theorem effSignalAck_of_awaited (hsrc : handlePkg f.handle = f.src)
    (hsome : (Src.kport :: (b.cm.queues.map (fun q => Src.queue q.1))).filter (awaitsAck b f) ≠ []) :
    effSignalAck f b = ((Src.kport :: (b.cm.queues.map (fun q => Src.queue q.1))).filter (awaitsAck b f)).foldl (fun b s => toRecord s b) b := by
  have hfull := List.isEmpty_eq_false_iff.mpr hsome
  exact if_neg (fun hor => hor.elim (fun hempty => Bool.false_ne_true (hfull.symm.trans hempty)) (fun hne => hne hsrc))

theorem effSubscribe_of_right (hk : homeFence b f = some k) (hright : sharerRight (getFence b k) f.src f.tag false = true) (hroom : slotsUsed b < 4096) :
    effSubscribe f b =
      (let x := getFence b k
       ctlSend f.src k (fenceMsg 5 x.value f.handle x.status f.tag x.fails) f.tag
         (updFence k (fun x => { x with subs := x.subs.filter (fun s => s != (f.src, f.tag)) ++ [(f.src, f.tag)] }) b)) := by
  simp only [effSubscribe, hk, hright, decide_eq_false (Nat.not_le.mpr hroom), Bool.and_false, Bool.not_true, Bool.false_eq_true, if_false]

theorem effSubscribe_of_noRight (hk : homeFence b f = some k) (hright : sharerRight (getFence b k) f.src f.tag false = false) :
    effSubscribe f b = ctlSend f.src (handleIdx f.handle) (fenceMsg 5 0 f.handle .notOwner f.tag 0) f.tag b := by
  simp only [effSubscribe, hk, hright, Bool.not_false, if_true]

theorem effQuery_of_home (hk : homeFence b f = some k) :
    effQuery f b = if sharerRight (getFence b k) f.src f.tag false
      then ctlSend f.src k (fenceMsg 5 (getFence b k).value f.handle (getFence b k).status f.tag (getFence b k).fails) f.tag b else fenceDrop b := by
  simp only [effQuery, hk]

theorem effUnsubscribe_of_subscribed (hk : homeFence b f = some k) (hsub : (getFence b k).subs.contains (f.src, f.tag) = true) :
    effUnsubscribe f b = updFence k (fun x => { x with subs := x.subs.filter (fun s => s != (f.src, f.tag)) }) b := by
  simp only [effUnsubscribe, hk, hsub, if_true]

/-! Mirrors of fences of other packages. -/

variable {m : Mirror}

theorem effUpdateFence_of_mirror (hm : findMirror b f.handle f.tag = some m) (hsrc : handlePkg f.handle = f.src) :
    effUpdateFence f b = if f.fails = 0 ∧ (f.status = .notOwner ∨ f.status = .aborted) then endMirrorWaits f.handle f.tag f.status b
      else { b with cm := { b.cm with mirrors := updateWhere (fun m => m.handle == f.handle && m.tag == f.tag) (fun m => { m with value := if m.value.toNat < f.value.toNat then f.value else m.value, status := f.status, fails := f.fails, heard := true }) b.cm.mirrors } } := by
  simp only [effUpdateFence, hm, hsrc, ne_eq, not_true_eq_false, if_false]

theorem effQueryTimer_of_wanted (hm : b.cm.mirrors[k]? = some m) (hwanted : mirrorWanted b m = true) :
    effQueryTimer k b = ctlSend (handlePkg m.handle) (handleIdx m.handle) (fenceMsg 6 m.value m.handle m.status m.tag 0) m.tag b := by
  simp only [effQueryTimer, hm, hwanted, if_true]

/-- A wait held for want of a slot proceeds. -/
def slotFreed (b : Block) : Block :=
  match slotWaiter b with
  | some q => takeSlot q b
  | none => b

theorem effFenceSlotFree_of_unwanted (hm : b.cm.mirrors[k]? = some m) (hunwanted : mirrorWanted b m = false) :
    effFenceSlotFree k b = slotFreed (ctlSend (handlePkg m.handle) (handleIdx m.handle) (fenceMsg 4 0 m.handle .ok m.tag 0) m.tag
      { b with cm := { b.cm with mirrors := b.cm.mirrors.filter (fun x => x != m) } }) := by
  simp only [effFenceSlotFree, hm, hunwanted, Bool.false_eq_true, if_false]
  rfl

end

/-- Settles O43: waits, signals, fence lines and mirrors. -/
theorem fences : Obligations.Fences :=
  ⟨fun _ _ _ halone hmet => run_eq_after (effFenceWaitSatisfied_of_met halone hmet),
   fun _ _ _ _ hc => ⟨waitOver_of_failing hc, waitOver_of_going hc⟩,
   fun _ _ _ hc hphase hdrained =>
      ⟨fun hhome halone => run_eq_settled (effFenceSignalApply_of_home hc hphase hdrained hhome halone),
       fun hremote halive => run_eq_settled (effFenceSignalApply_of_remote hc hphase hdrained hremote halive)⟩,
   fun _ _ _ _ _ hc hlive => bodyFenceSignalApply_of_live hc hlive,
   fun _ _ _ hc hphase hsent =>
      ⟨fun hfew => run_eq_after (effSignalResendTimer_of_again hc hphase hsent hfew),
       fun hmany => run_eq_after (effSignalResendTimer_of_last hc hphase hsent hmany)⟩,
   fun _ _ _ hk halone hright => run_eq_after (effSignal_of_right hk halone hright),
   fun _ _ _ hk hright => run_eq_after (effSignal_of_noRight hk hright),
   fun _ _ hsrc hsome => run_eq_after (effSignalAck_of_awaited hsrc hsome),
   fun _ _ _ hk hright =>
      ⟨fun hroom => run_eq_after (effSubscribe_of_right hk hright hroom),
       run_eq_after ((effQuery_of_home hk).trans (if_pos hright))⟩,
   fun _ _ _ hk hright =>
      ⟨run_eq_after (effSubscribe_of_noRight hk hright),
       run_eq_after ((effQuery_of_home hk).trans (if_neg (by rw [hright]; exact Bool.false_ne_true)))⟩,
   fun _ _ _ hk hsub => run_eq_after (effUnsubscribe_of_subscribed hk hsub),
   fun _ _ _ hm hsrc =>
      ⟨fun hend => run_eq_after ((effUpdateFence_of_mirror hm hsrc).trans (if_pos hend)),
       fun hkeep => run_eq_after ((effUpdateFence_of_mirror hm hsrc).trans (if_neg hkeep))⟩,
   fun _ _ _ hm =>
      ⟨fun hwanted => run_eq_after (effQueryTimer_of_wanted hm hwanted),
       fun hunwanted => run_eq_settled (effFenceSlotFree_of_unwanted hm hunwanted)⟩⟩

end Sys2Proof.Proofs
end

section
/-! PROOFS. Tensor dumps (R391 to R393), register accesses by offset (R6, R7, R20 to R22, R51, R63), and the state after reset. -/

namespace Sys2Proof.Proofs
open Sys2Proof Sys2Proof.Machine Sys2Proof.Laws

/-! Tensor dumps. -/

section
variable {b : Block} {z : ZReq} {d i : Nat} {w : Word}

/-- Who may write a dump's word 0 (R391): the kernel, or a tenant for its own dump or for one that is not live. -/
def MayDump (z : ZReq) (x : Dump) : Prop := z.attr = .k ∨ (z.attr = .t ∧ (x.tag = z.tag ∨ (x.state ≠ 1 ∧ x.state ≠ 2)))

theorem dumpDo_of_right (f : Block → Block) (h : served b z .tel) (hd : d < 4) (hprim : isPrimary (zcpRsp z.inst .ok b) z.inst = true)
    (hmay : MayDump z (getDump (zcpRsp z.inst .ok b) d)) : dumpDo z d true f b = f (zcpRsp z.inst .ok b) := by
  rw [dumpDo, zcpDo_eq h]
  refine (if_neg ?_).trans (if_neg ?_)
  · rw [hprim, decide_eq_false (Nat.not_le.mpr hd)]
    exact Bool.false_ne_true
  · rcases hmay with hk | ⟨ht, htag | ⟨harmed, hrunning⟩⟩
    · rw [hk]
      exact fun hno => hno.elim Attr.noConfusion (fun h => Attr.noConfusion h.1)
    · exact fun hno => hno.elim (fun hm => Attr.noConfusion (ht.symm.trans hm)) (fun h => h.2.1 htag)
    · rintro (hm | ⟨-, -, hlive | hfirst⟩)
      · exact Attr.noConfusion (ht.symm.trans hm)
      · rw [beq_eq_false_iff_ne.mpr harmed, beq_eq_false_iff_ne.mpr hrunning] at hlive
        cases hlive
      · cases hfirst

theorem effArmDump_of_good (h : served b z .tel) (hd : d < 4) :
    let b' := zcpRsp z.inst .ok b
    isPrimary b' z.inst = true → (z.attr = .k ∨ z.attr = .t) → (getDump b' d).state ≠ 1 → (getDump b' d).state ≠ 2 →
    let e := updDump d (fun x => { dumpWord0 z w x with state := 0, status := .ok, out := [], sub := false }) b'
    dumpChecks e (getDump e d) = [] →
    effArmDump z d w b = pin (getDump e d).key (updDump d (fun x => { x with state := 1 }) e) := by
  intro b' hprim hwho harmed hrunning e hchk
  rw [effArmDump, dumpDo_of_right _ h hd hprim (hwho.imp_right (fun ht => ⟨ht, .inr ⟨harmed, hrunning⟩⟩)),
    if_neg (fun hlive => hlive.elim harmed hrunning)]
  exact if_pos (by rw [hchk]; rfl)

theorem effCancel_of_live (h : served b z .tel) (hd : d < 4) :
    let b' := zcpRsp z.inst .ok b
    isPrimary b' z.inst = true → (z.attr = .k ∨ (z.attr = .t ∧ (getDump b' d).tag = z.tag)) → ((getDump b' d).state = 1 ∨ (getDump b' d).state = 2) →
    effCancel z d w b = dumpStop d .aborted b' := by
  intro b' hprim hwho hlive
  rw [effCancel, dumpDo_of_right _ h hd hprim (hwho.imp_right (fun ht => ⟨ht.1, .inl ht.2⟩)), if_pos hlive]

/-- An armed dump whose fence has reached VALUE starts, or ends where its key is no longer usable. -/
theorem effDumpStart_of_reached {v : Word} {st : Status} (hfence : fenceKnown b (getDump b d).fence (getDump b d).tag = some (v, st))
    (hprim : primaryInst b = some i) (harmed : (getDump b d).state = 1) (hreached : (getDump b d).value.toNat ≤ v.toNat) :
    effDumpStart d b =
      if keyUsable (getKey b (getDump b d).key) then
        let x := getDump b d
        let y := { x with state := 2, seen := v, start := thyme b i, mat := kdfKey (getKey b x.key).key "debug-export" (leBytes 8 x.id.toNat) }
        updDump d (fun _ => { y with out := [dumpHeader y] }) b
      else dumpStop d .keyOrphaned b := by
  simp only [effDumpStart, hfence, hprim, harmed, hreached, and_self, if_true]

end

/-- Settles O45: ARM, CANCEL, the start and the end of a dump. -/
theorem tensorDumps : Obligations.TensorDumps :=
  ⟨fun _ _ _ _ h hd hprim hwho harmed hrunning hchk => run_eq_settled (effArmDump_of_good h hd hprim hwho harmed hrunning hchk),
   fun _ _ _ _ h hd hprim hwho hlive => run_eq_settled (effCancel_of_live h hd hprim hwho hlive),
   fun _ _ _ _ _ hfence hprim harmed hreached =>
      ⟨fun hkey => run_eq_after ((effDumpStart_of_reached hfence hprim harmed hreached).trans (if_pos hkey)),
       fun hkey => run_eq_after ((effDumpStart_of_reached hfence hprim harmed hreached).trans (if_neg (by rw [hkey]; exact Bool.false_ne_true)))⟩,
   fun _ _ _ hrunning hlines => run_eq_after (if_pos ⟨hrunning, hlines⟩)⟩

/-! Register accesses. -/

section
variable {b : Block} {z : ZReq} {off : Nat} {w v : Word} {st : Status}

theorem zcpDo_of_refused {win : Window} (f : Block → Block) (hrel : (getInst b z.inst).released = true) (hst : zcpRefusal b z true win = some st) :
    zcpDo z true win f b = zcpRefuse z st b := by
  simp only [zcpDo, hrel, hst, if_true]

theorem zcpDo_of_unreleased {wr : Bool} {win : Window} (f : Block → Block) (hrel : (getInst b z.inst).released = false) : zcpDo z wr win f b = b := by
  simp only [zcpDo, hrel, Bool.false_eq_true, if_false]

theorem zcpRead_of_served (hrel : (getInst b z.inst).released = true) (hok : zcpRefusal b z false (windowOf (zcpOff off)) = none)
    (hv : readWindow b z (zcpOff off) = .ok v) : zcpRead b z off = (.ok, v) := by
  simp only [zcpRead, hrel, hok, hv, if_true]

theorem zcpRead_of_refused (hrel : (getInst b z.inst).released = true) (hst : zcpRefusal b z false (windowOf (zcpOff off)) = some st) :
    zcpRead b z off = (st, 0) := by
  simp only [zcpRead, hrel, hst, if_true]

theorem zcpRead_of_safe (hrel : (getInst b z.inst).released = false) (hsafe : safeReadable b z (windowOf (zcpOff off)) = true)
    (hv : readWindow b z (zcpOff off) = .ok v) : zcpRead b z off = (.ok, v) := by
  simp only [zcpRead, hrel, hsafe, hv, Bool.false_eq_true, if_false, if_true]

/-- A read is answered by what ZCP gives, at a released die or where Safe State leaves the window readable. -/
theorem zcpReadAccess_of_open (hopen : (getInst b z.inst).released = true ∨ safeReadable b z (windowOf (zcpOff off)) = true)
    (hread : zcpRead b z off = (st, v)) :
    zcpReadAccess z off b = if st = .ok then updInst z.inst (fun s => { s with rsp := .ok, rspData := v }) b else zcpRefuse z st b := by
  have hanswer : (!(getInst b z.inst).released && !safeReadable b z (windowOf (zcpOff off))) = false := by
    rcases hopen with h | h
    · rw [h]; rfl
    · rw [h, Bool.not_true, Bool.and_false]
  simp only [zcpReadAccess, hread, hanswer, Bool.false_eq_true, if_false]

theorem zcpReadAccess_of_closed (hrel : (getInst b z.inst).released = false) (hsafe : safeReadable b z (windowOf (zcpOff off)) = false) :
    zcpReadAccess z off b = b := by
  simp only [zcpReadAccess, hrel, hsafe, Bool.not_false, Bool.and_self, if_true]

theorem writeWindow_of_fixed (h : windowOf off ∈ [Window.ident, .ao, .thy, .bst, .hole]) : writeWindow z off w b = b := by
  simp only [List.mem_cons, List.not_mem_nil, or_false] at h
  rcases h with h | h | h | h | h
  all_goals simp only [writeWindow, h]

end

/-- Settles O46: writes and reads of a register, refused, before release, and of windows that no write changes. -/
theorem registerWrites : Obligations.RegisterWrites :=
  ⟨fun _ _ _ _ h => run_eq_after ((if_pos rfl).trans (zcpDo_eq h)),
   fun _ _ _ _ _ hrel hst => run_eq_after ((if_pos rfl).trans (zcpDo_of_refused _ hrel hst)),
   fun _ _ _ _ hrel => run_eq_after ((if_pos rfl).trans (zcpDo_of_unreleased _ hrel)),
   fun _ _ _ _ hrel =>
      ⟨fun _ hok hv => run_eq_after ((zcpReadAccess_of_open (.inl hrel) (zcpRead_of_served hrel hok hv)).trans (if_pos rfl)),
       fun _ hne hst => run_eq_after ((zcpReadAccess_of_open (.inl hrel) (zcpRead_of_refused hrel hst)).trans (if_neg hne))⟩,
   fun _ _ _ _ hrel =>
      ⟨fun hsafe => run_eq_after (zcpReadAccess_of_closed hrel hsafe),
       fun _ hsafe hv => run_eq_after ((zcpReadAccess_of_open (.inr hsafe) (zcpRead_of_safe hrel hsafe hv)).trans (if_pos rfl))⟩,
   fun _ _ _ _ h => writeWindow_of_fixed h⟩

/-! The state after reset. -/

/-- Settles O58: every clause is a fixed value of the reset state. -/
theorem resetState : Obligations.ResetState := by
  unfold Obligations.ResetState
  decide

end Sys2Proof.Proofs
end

######

## PROBLEM STATEMENT
Reproduce exactly, and only, the part of the listing above that begins at the line with "exact if_neg (fun" and goes on through the line with "(let x := getFence b k".

## SOLUTION TO THIS TASK
  exact if_neg (fun hor => hor.elim (fun hempty => Bool.false_ne_true (hfull.symm.trans hempty)) (fun hne => hne hsrc))

theorem effSubscribe_of_right (hk : homeFence b f = some k) (hright : sharerRight (getFence b k) f.src f.tag false = true) (hroom : slotsUsed b < 4096) :
    effSubscribe f b =
      (let x := getFence b k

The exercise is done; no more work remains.